Suppose that $\lim_{x→0} f(x^3) = A$, where $A$ is a constant number. Prove that $\lim_{x→0} f(x) = A$.
The domain of f is R. But that is the only information provided.
I am completely lost on how to approach this. Any help would be greatly appreciated!
Suppose that $\lim_{x\to0}f(x)\neq A$ to get a contradiction. Then there exist a sequence $x_n$ converging to $0$ as $n\to\infty$ and such that $f(x_n)\not\to A$ as $n\to\infty$. Letting $y_n=x_n^{1/3}$ this can be reworded into $\lim_{n\to\infty}f(y_n^3)\neq A$, which imply that $\lim_{x\to0}f(x^3)\neq A$ since $y_n\to0$ as $n\to\infty$ (by the continuity of $x\mapsto x^3$).
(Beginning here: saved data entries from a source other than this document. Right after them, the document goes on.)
-- ==== Sys2Proof/Machine/Flags.lean ====
section
/-! DEFINITION. The two status flags and the status byte (rules R27 to R29, R41, R94, R136, R183). The block
has no arithmetic condition codes (R41). -/

namespace Sys2Proof.Machine

/-- `ACTIVE`: an event is pending (R27, R183). -/
def Bank.active (b : Bank) : Bool := !b.evq.isEmpty

/-- `INTERRUPTED`: the level of INTR at the sample, not latched (R28, D38). -/
def Env.interrupted (e : Env) : Bool := e.intr

/-- Byte b with bit n set to v. -/
def putBit (b : Byte) (n : Fin 8) (v : Bool) : Byte :=
  (b &&& ~~~((1#8) <<< n.val)) ||| ((BitVec.ofBool v).setWidth 8 <<< n.val)

/-- `STATUS`, the byte a status-port read returns: the two flags in their places, every other bit an
`any value` taken from `fresh` (R29, R94). -/
def statusByte (fresh : Byte) (s : State) : Byte :=
  putBit (putBit fresh s.binding.status.interrupted s.env.interrupted) s.binding.status.active s.bank.active

end Sys2Proof.Machine
end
Let $y=x^{\frac{1}{3}}$, we have that $f(y^3)=f(x)$.
Since $\lim_{y\rightarrow 0} f(y^3)=A$ we have that, for every $\varepsilon>0$ there exists $\delta=\delta(\varepsilon)$ such that, whenever $|y|<\delta$, $|f(x)-A|=|f(y^3)-A|<\varepsilon$.
Now note that function $x\mapsto x^{\frac{1}{3}}$ is continuous, so for any $\delta>0$ there exists $\zeta=\zeta(\delta)$ such that $|y|=|x^{\frac{1}{3}}|<\delta$ whenever it holds that $|x|<\zeta$.
Now piece these two things together.
Let $y=x^{1/3}$. We have:
$$lim_{x\rightarrow 0}x^3=lim_{y\rightarrow 0}y=A$$
Knowing that $f(x),f(y)\in\mathbb{R}$ and $y=x^{1/3}$, by swapping y with x we have $$lim_{x\rightarrow 0}x=A$$
Let $\varepsilon > 0$. By definition, exists $\tilde{\delta} > 0$ such that if $x \in \mathbb{R}$, with $|x| < \tilde{\delta}$, then $|f(x) - A| < \varepsilon$. Let $\delta = {\tilde{\delta}}^{\frac{1}{3}}$. Then $\delta > 0$. Further, if $x \in \mathbb{R}$, with $|x| < \delta$, then $|f(x) - A| < \varepsilon$.